Lestrade looked at him. ‘No. How can that be? He’d be older than Methuselah by now.’
‘Would he? When I talked to Daniel Sleigh he was my age – twenty-six at the time. That would make him, all things being equal, seventy now.’
‘All right, then, Ivan, and I do beg your pardon, but are you seriously expecting me to believe that a seventy-year-old man could strangle six women and a man?’
‘Simultaneously, no,’ said Corner, ‘but one at a time, why not?’
‘Come on!’ Lestrade was incredulous. Suddenly, he felt a thump to his temple. The cigar flew from his mouth and he found himself kneeling on the floor with Corner’s left arm locked round his throat and his head twisted sharply
to one side.
‘And this is my bad arm,’ the old copper grunted.
Lestrade slapped the man’s forearm for all he was worth. The waiting room was beginning to swim in his vision and his chest threatened to burst. Corner released his grip, and Lestrade slumped forward. ‘I thought we agreed,’ he rasped, ‘no tricks.’
‘Sorry, Sholto,’ Corner helped him up to the seat again, ‘but I had to make a point.’
‘Yes, yes, quite.’ Lestrade tried to screw his head back on. All to no avail. It veered to the right for the rest of the night. All right. So a seventy-year-old man could strangle people, at least a seventy-year-old man with police training. ‘How do you know Sleigh isn’t dead? In my experience, people don’t live long in those places.’

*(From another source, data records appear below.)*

/-! ## Monitoring load (R146) -/

/-- Frame rate of what a sink monitors, times 122,368, as numerator and denominator: of a port's ODUCn, of a group that
exists; a point that names neither monitors no ODU. -/
def State.frameRate (s : State) (t : TribTables) (g : Nat) : Nat × Nat :=
  if 0xF000 ≤ g then (if s.ports.contains (g - 0xF000) && s.portOduc (g - 0xF000) then (860177 * 122368, 1) else (0, 1))
  else if t.hasGroup g then kindRate (t.entry g).kind (t.entry g).flex else (0, 1)

/-- The enabled monitoring points, by context. -/
def State.points (s : State) : List Nat :=
  (s.ctx.filter fun e => e.1 % 16 == 0 && e.2 % 16 == 1 && bitOf e.2 4).map fun e => e.1 / 16

/-- The common denominator of the nominal rates. -/
def rateDen : Nat := 238 * 237 * 227

/-- L over monitoring points with the given tables, in units of 1/(122,368 × 238 × 237 × 227) s⁻¹, so exactly. -/
def State.loadWith (s : State) (ti te : TribTables) (pts : List Nat) : Nat :=
  (pts.map fun x => match s.sinkOf x with
    | none => 0
    | some (eg, g) => let r := s.frameRate (if eg then te else ti) g; r.1 * (rateDen / r.2)).foldl (· + ·) 0

/-- L of the active configuration. -/
def State.monLoad (s : State) : Nat := s.loadWith s.odu.activeI s.odu.activeE s.points

/-- L is within R146's limit of 3.0 × 10⁹ s⁻¹. -/
def loadOk (l : Nat) : Bool := decide (l ≤ 3000000000 * 122368 * rateDen)

/-! ## The checks of APPLY (R142) -/

/-- The slot units of a port whose staged entry names a group or a TOP. -/
def State.namedUnits (s : State) (t : TribTables) (p : Nat) : List Nat :=
  (t.su.map Prod.fst).filter (s.ownedSu p)

/-- Groups that a port's staged entries name, or give a KIND. -/
def State.portGroups (s : State) (t : TribTables) (p : Nat) : List Nat :=
  (((s.namedUnits t p).map t.group ++ (s.namedUnits t p).map t.top ++
    ((t.grp.filter fun e => e.2.kind != 0).map Prod.fst).filter (s.ownedSu p)).filter (· != 0xFFFF)).eraseDups

/-- Tributary slots of a fixed KIND in an ODUCn, in an ODU4 or ODU2, or in a port of slot words (R135). -/
def tsIn (where_ : Nat) (kind : Nat) : Option Nat :=
  match where_, kind with
  | 0, 1 => some 1 | 0, 2 => some 1 | 0, 3 => some 2 | 0, 4 => some 2 | 0, 5 => some 20
  | 4, 1 => some 1 | 4, 2 => some 2 | 4, 3 => some 8 | 4, 4 => some 8
  | 2, 1 => some 1
  | 1, 1 => some 1 | 1, 2 => some 2 | 1, 3 => some 8 | 1, 4 => some 8 | 1, 5 => some 80
  | _, _ => none

/-- Where a group lies: 0 in an ODUCn, 4 in an ODU4, 2 in an ODU2, 1 as slot words, 9 nowhere R135 allows. -/
def State.liesIn (s : State) (t : TribTables) (p g : Nat) : Nat :=
  match t.parent g with
  | none => if s.portOduc p then 0 else 1
  | some h => if (t.entry h).kind = 5 then 4 else if (t.entry h).kind = 3 then 2 else 9

/-- Tributary slots that a group occupies: quads in an ODUCn, slot units elsewhere. -/
def State.tsCount (s : State) (t : TribTables) (p g : Nat) : Nat :=
  let us := if (t.topUnitsOf g).isEmpty then t.unitsOf g else t.topUnitsOf g
  if s.liesIn t p g = 0 then us.length / 4 else us.length

/-- A group's tributary-slot count is wrong (check 6). -/
def State.badCount (s : State) (t : TribTables) (p g : Nat) : Bool :=
  let e := t.entry g
  let us := if (t.topUnitsOf g).isEmpty then t.unitsOf g else t.topUnitsOf g
  if e.kind = 6 then us.isEmpty || decide (us.length < suCount 6 e.flex)
  else match tsIn (s.liesIn t p g) e.kind with
    | some n => s.tsCount t p g != n
    | none => us.isEmpty || e.kind = 0 || e.kind = 7 || (s.liesIn t p g) = 0 || (s.liesIn t p g) = 1
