/-- Bytes read from or written to stack `i` when a group's word count passes from `a` to `b`: units of 15 words go to
the stacks of STACKS in turn (R215). -/
def State.unitBytes (s : State) (a b i : Nat) : Nat :=
  let sts := (List.range 4).filter (bitOf (s.fget F.prot_SKEW_CFG_STACKS))
  let m := sts.length
  let upto := fun n => (n / 15 + m - 1 - sts.idxOf i) / m
  if sts.contains i then 32 * (upto b - upto a) else 0

/-- The memory traffic of a group's frame (R241). -/
def State.skewTraffic (s : State) (wrote wrote' got got' : Nat) : State :=
  (List.range 4).foldl (fun s i =>
    (s.cadd (F.mem_WR_BYTES_C i) (s.unitBytes wrote wrote' i)).cadd (F.mem_RD_BYTES_C i) (s.unitBytes got got' i)) s

/-- What words `first` on give a 256-bit unit of the skew buffer (R215): bits [17j + 16:17j] hold bits [16:0] of word j, for j = 0 to 14,
and bit 255 is 0. A unit that two frames share is the sum of what either gives it. -/
def skewUnit (first : Nat) (ws : List Nat) : Nat :=
  ((ws.take (15 - first)).mapIdx fun j w => w % 2 ^ 17 * 2 ^ (17 * (first + j))).foldl (· + ·) 0

/-- Words `first` on of a unit, `n` of them, as read: P regenerated, and inverted where the unit is uncorrectable (R215, R217). -/
def unitWords15 (unit first n : Nat) (bad : Bool) : List Nat :=
  (List.range n).map fun j => parityWord (bitsOf unit (17 * (first + j)) 17) ^^^ (if bad then 2 ^ 17 else 0)

/-- Words cut where units end; the first unit already holds `used` words of an earlier frame (R215). -/
def unitRuns (used : Nat) (ws : List Nat) : List (List Nat) :=
  (List.range ((used + ws.length + 14) / 15)).map fun k =>
    if k = 0 then ws.take (15 - used) else (ws.drop (15 * k - used)).take 15

/-- A frame's words as read back from the skew buffer (R215, R217): packed in units without padding between frames, the first word being
word `pos` of the group's stream; `bad` says which units of the stream are uncorrectable. -/
def skewWords (bad : Nat → Bool) (pos : Nat) (ws : List Nat) : List Nat :=
  ((unitRuns (pos % 15) ws).mapIdx fun k l =>
    let first := if k = 0 then pos % 15 else 0
    unitWords15 (skewUnit first l) first l.length (bad (pos / 15 + k))).flatten

/-- The uncorrectable units of a core frame's reading that begins with word `pos` (R217): `bad` numbers those read first in it, and
`last` is one read in the frame before. -/
def badUnits (pos : Nat) (bad : List Nat) (last : Option Nat) (unit : Nat) : Bool :=
  last == some unit || (decide ((pos + 14) / 15 ≤ unit) && bad.contains (unit - (pos + 14) / 15))

/-- One core frame of a buffered group: its copies' words in sequence order in, the selected words out, as many as the
selected copy delivered two core frames earlier (R216). `bad` numbers the uncorrectable units that the core frame is the first to read;
each copy comes with whether its words are provisional, and a copy that carries replacement signal has none (R223). In FILL
nothing is read out, and either slip buffer keeps what it would still hold. -/
def State.bufferedFrame (s : State) (g : Nat) (w p : Bool × List Nat) (bad : List Nat) : State × List Nat :=
  let a := s.aligner g
  let eP := s.earlyP g
  let e := if eP then p else w
  let l := if eP then w else p
  let n := s.nframes g
  let extent := if e.1 then a.extent + 1 else 0
  let r := readStore n ((a.wrote, e.2) :: a.store)
  let from_ := (r.1.head?.map Prod.fst).getD a.got
  let uncorr := badUnits from_ bad a.badUnit
  let early := (r.1.mapIdx fun j f => (decide (n + (r.1.length - 1 - j) < extent), skewWords uncorr f.1 f.2)).foldl
    (fun t f => t.deliver a.su f.1 f.2) a.early
  let late := a.late.deliver a.su l.1 l.2
  let fill := s.astate g == 2
  let sel := if s.delayedSelected g then early else late
  let n' := (sel.counts.getD 2 (false, 0)).2
  let next := a.next.getD (match sel.readable with | (q, _) :: _ => q | [] => 0)
  let ready := sel.readable.filter fun e => !seqBefore e.1 next
  let out := ready.take n'
  let next' := match out.getLast? with | some e => (e.1 + 1) % (256 * 7648) | none => next
  let wrote' := a.wrote + 64 * a.su
  let got' := if r.1.isEmpty then a.got else from_ + 64 * a.su * r.1.length
  let a' : Aligner := { a with
    store := r.2, extent := min extent n, wrote := wrote', got := got'
    early := if fill then early.fills else early.trim next', late := if fill then late.fills else late.trim next'
    badUnit := if r.1.isEmpty then a.badUnit else if got' % 15 != 0 && uncorr (got' / 15) then some (got' / 15) else none
    next := if fill || sel.readable.isEmpty then a.next else some next' }
  ((s.setAligner g a').skewTraffic a.wrote wrote' a.got got', if fill then [] else out.map Prod.snd)

/-- The lead hypothesis of a port's framer ends: its words in the copies' slip buffers and in the skew buffer become
ordinary, or are voided (R25, R129, R223). -/
def State.copyResolve (s : State) (g : Nat) (p taken : Bool) : State :=
  let a := s.aligner g
  if s.earlyP g == p then
    s.setAligner g { a with
      store := if taken then a.store else a.store.mapIdx fun i f => if i < a.extent then (f.1, []) else f
      extent := 0, early := a.early.resolve taken }
  else s.setAligner g { a with late := a.late.resolve taken }

/-- The lead hypothesis of a bonded carrier ends (R129, R236): the ODUC64's words become ordinary once neither carrier's framer is
provisional, or are voided. -/
def State.bondResolve (s : State) (taken : Bool) : State :=
  if taken && s.portProv 256 then s
  else { s with prot := { s.prot with bondWords :=
    if taken then s.prot.bondWords.map fun e => (false, e.2) else s.prot.bondWords.filter fun e => !e.1 } }

/-- The lead hypothesis on port `p` is confirmed, or is cancelled or dropped: the bonded carriers' words, the buffered copies of the
port and their aligners act on it (R129, R223). -/
def State.leadEnds (s : State) (p : Nat) (taken : Bool) : State :=
  let s := s.onlyIf (decide (p = 256) && s.carBonded) fun s => s.bondResolve taken
  (s.alignersOn p).foldl (fun s g => [false, true].foldl (fun s c => s.onlyIf (s.copyPort_ g c == p) fun s =>
    if taken then (s.copyResolve g c taken).alignerTakes g c else (s.copyResolve g c taken).alignerReturns g c) s) s

end Sys2Proof.Machine
end

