/-- A frame of a group reaches the processor. -/
def State.oduFrame (s : State) (eg : Bool) (g : Nat) (f : OduFrame) : State :=
  if !s.monitored eg g || (!eg && s.portRepl (s.groupPort g)) then s
  else
    let t := s.tracker eg g
    let t' := t.frame f.fas f.mfas.toNat
    let s := s.onlyIf (g < 0xF000) fun s => s.setTracker eg g t'
    let s := s.onlyIf (g < 0xF000 && !eg && !t.inFrame && t'.inFrame) fun s => s.twinNote (.frameCount g t'.count)
    let s := s.onlyIf (g < 0xF000 && t.inFrame != t'.inFrame) State.defects
    if s.sinkStopped eg g then s
    else
      let s := (s.sinksOn eg g).foldl (pointFrame f) s
      (s.onlyIf (!eg) fun s => s.parentFrame g f).defects

/-! ## 3 ms persistence (R154) -/

/-- A group's dLOF is suppressed. -/
def State.groupSuppressed (s : State) (eg : Bool) (g : Nat) : Bool :=
  (!eg && (s.portDefect (s.groupPort g) || s.portDisabled (s.groupPort g))) ||
    (s.parentsOf eg g).any (s.parentFail eg)

/-- PORT_DEF's declared defects change. -/
def State.setPortDef (s : State) (p d : Nat) : State :=
  let was := s.fget (F.pdef_PORT_DEF_DEF p) % 8
  if d = was then s else ((s.fset (F.pdef_PORT_DEF_DEF p) d).postEvent 5 1 p
    ((s.fset (F.pdef_PORT_DEF_DEF p) d).portDefWord p)).defects

/-- A condition has held for 3 ms without suppression (R154). -/
def State.persists (s : State) (c : PersistCond) : State :=
  match c with
  | .portLof p =>
    let d := s.fget (F.pdef_PORT_DEF_DEF p.val) % 8
    if s.portDisabled p.val || bitOf d 0 then s
    else s.setPortDef p.val (setBits d 1 1 (b2n (s.portOof p.val)))
  | .portLom p =>
    let d := s.fget (F.pdef_PORT_DEF_DEF p.val) % 8
    if s.portDisabled p.val || bitOf d 0 || bitOf d 1 then s
    else s.setPortDef p.val (setBits d 2 1 (b2n (s.portOom p.val)))
  | .groupLof eg u =>
    let t := s.tracker eg u.val
    if !(s.active eg).hasGroup u.val || s.groupSuppressed eg u.val || t.lof == !t.inFrame then s
    else (s.setTracker eg u.val { t with lof := !t.inFrame }).defects

/-! ## The tick and performance data (R161 to R166) -/

/-- A window of R165 takes a second: its DWORD, and the increments of ES, SES, UAS. -/
def pmWindow (w : Nat) (es ses : Bool) : Nat × Nat × Nat × Nat :=
  let fill := bitsOf w 20 4
  let sb := bitsOf w 0 10 ||| (b2n ses * 2 ^ fill)
  let eb := bitsOf w 10 10 ||| (b2n es * 2 ^ fill)
  let av := bitOf w 24
  if fill + 1 < 10 then (sb + 2 ^ 10 * eb + 2 ^ 20 * (fill + 1) + 2 ^ 24 * b2n av, 0, 0, 0)
  else
    let av' := if av then sb != 1023 else sb == 0
    let w' := sb / 2 + 2 ^ 10 * (eb / 2) + 2 ^ 20 * 9 + 2 ^ 24 * b2n av'
    if av' then (w', eb % 2, sb % 2, 0) else (w', 0, 0, 1)

/-- The computed-mode entry after a second (R163, R165). -/
def PmEntry.second (e : PmEntry) (nds fds : Bool) (f eb feEb : Nat) : PmEntry :=
  let n := pmWindow e.near (nds || decide (1 ≤ eb)) (nds || (decide (0 < f) && decide (3 * f ≤ 20 * eb)))
  let r := pmWindow e.far (!nds && (fds || decide (1 ≤ feEb)))
    (!nds && (fds || (decide (0 < f) && decide (3 * f ≤ 20 * feEb))))
  let add := fun i k => (e.counts.getD i 0 + k) % 2 ^ 32
  { counts := [add 0 n.2.1, add 1 n.2.2.1, add 2 n.2.2.2, add 3 r.2.1, add 4 r.2.2.1, add 5 r.2.2.2]
    near := n.1, far := r.1 }

/-- The record of a point for the second just closed (R164). -/
def State.pmRecord (s : State) (x seq flags : Nat) : List Nat :=
  leBytes 4 (x + 2 ^ 18 * s.ctxLayer x + 2 ^ 21 * s.ctxFunc x) ++ leBytes 4 seq ++ leBytes 4 (s.ctxDw x 10) ++
  leBytes 4 (s.ctxDw x 11) ++ leBytes 4 (s.ctxDw x 12) ++ leBytes 4 (s.ctxDw x 13) ++ leBytes 4 (s.ctxDw x 14) ++
  [flags % 64, flags / 256 % 64, 0, 0]

/-- A point's second closes (R163 to R165). -/
def closePoint (seq : Nat) (s : State) (x : Nat) : State :=
  let s := (s.cadd F.ctx_UPDATES_C (b2n (!(s.run x).ecc))).noteFlags x
  let flags := s.ctxDw x 15 ||| (16 * s.odu.secFlag)
  let s := s.onlyIf (s.ctxBits x 0 11 1 == 1 && s.flag F.odu_PM_CFG_LATCH_EN) fun s =>
    { s with odu := { s.odu with records := s.odu.records ++ [(x, s.pmRecord x seq flags)] } }
  let s := s.onlyIf (s.ctxBits x 0 10 1 == 1) fun s =>
    let k := s.ctxBits x 3 0 13
    let e := (spGet {} s.odu.pm k).second (bitOf flags 0) (bitOf flags 1) (s.ctxDw x 10) (s.ctxDw x 11) (s.ctxDw x 13)
    { s with odu := { s.odu with pm := spPut {} s.odu.pm k e } }
  ([10, 11, 12, 13, 14, 15].foldl (fun s d => s.setCtxDw x d 0) s).noteFlags x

‘He got out, Sholto, that’s how I know. It was in The Times, no less – a little piece just under the Hunjadi Janos Laxative advertisement. Back in February, this was.’
‘February?’ Lestrade made a valiant attempt to prick up his ears.
‘Exactly,’ Corner read the transparency that was Lestrade’s mind. ‘The month Mrs Culdrose died.’
‘You’ve known about this all this time and you haven’t come forward before?’ Lestrade snapped. ‘Why not?’
‘At first, I wasn’t sure. Remember that back in the ’fifties Sleigh didn’t kill anybody. I reasoned after a while that that was because he didn’t get the chance or because his mania hadn’t fully developed. God knows what forty years of incarceration have done to his libidinous tendencies.’
‘Not to mention his lusts after young women,’ Lestrade added.
‘I watched the papers. Mrs Hollander I wasn’t sure about. She seemed to have so many men in her life, it could have been anybody. But by the time Miss Bellamy was found, I decided to act. I nipped into the Yard and got young George Dixon to look up Records.’